■ Directions for this task:
Your output should be the lines from the one with "h i = true →" through the end of the entries below, set down word for word and nothing else.

____________________

/-- A register write acts by access type, bit by bit, and changes nothing else (registers with rules of their own have their own rows). -/
def Obligations.RegisterWritesActByAccessType : Prop :=
  (∀ (s : State) (who : Requester) (n : RegName) (i : Nat) (v : Word),
    Mapped n i → PlainReg n = true → Permits s who n i →
    ∃ t, Runs (.regWrite who (regOffset n i) v) s t ∧ OnlyRegs (fun m j => m = n ∧ j = i) s t ∧
      ∀ k, k < 32 → (t.reg n i).getLsbD k =
        if n.rwMask.getLsbD k then v.getLsbD k && !(n.w1cMask.getLsbD k && v.getLsbD k)
        else (s.reg n i).getLsbD k && !(n.w1cMask.getLsbD k && v.getLsbD k)) ∧
  (∀ (s : State) (who : Requester) (i : Nat) (v : Word), i < 128 → Permits s who .wagStat i →
    ∃ t, Runs (.regWrite who (regOffset .wagStat i) v) s t ∧ OnlyRegs (fun m j => m = .wagStat ∧ j = i) s t ∧
      t.fld F.wagStat_MALFORMED i = (if v.getLsbD 1 then 0 else s.fld F.wagStat_MALFORMED i) ∧
      t.fld F.wagStat_ECC_UNCORRECTED i = (if v.getLsbD 2 then 0 else s.fld F.wagStat_ECC_UNCORRECTED i) ∧
      t.fld F.wagStat_NONFINITE_COUNT i = (if v.getLsbD 1 || v.getLsbD 2 then 0 else s.fld F.wagStat_NONFINITE_COUNT i))

/-- R12: the two halves of a 64-bit quantity, and what their reads return. -/
def Obligations.ReadOfLowHalfCapturesHighHalf : Prop :=
  (∀ n i, Mapped n i → regOffset n i % 4 = 0) ∧
  ∀ (lo h : RegName) (i : Nat), lo.hiOf = some h → Mapped lo i →
    regOffset h i = regOffset lo i + 4 ∧
    ∀ (s : State) (who : Requester), s.hostServed who = true → s.mayRead who lo i = true → s.mayRead who h i = true →
      ∃ t, Runs (.regReadLo who (regOffset lo i)) s t ∧ t.resp = leBytes 4 (s.reg lo i).toNat ∧
        t = { s with resp := t.resp, hi := t.hi } ∧
        ∀ v : Word, ∃ u w, Runs (.regReadLo who (regOffset h i)) (t.setReg h i v) u ∧ u.resp = leBytes 4 (s.reg h i).toNat ∧
          Runs (.regReadLo who (regOffset h i)) u w ∧ w.resp = leBytes 4 v.toNat

/-- A write beyond a requester's rights is ignored, and counted for a host function. -/
def Obligations.RefusedWritesOnlyCount : Prop :=
  ∀ (c : Instr) (who : Requester) (n : RegName) (i : Nat) (s : State),
    Writes c who n i → c.wellFormed = true → ¬ Permits s who n i →
    ∃ t, Runs c s t ∧
      (if who.isHost = true ∧ who.port < 2 then
        OnlyFields [F.pciErrcnt_REFUSED] .pciErrcnt who.port s t ∧
        t.fld F.pciErrcnt_REFUSED who.port = min (s.fld F.pciErrcnt_REFUSED who.port + 1) (2 ^ F.pciErrcnt_REFUSED.width - 1)
       else t = s)

/-- CP_DECODE of a whole, good command. -/
def Obligations.CpDecodeTakesThePublishedCommand : Prop :=
  ∀ (q : Nat) (s : State),
    q < 32768 → s.flag F.qCfg_ENABLE q = true → s.fld F.qStat_STATE q = 1 → (s.window (s.qField q)).length < 64 →
    let pos := (s.queue q).dec
    let h := s.ringRead q pos 1
    let n := hdrLen h
    (∀ d, s.firstOf q = some d → d.ringBad = none) → s.queueFull (s.qPart q) (s.ringAddr q pos) = false →
    opBytes (hdrOpcode h) = some (16 * (n - b2n (hdrRes h))) → 0 < n - b2n (hdrRes h) → n ≤ s.undecoded q →
    s.ringBad q pos 1 = none → s.ringBad q pos n = none →
    ∃ t d, Runs (.cpDecode q) s t ∧ t.window (s.qField q) = s.settleBounds.window (s.qField q) ++ [d] ∧
      d.queue = q ∧ d.bytes = s.ringRead q pos n ∧ d.units = n ∧ d.squashed = false ∧ d.reread = false ∧ d.ringBad = none ∧
      (t.queue q).dec = (pos + n) % s.ringUnits q ∧ (∀ r, r ≠ q → t.queue r = s.queue r) ∧
      t.fld F.qStat_HEAD q = s.fld F.qStat_HEAD q ∧ KeepsBytes s t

____________________

■ Solved problem:
    ∀ (s : State) (who : Requester), s.hostServed who = true → s.mayRead who lo i = true → s.mayRead who h i = true →
      ∃ t, Runs (.regReadLo who (regOffset lo i)) s t ∧ t.resp = leBytes 4 (s.reg lo i).toNat ∧
        t = { s with resp := t.resp, hi := t.hi } ∧
        ∀ v : Word, ∃ u w, Runs (.regReadLo who (regOffset h i)) (t.setReg h i v) u ∧ u.resp = leBytes 4 (s.reg h i).toNat ∧
          Runs (.regReadLo who (regOffset h i)) u w ∧ w.resp = leBytes 4 v.toNat

/-- A write beyond a requester's rights is ignored, and counted for a host function. -/
def Obligations.RefusedWritesOnlyCount : Prop :=
  ∀ (c : Instr) (who : Requester) (n : RegName) (i : Nat) (s : State),
    Writes c who n i → c.wellFormed = true → ¬ Permits s who n i →
    ∃ t, Runs c s t ∧
      (if who.isHost = true ∧ who.port < 2 then
        OnlyFields [F.pciErrcnt_REFUSED] .pciErrcnt who.port s t ∧
        t.fld F.pciErrcnt_REFUSED who.port = min (s.fld F.pciErrcnt_REFUSED who.port + 1) (2 ^ F.pciErrcnt_REFUSED.width - 1)
       else t = s)

/-- CP_DECODE of a whole, good command. -/
def Obligations.CpDecodeTakesThePublishedCommand : Prop :=
  ∀ (q : Nat) (s : State),
    q < 32768 → s.flag F.qCfg_ENABLE q = true → s.fld F.qStat_STATE q = 1 → (s.window (s.qField q)).length < 64 →
    let pos := (s.queue q).dec
    let h := s.ringRead q pos 1
    let n := hdrLen h
    (∀ d, s.firstOf q = some d → d.ringBad = none) → s.queueFull (s.qPart q) (s.ringAddr q pos) = false →
    opBytes (hdrOpcode h) = some (16 * (n - b2n (hdrRes h))) → 0 < n - b2n (hdrRes h) → n ≤ s.undecoded q →
    s.ringBad q pos 1 = none → s.ringBad q pos n = none →
    ∃ t d, Runs (.cpDecode q) s t ∧ t.window (s.qField q) = s.settleBounds.window (s.qField q) ++ [d] ∧
      d.queue = q ∧ d.bytes = s.ringRead q pos n ∧ d.units = n ∧ d.squashed = false ∧ d.reread = false ∧ d.ringBad = none ∧
      (t.queue q).dec = (pos + n) % s.ringUnits q ∧ (∀ r, r ≠ q → t.queue r = s.queue r) ∧
      t.fld F.qStat_HEAD q = s.fld F.qStat_HEAD q ∧ KeepsBytes s t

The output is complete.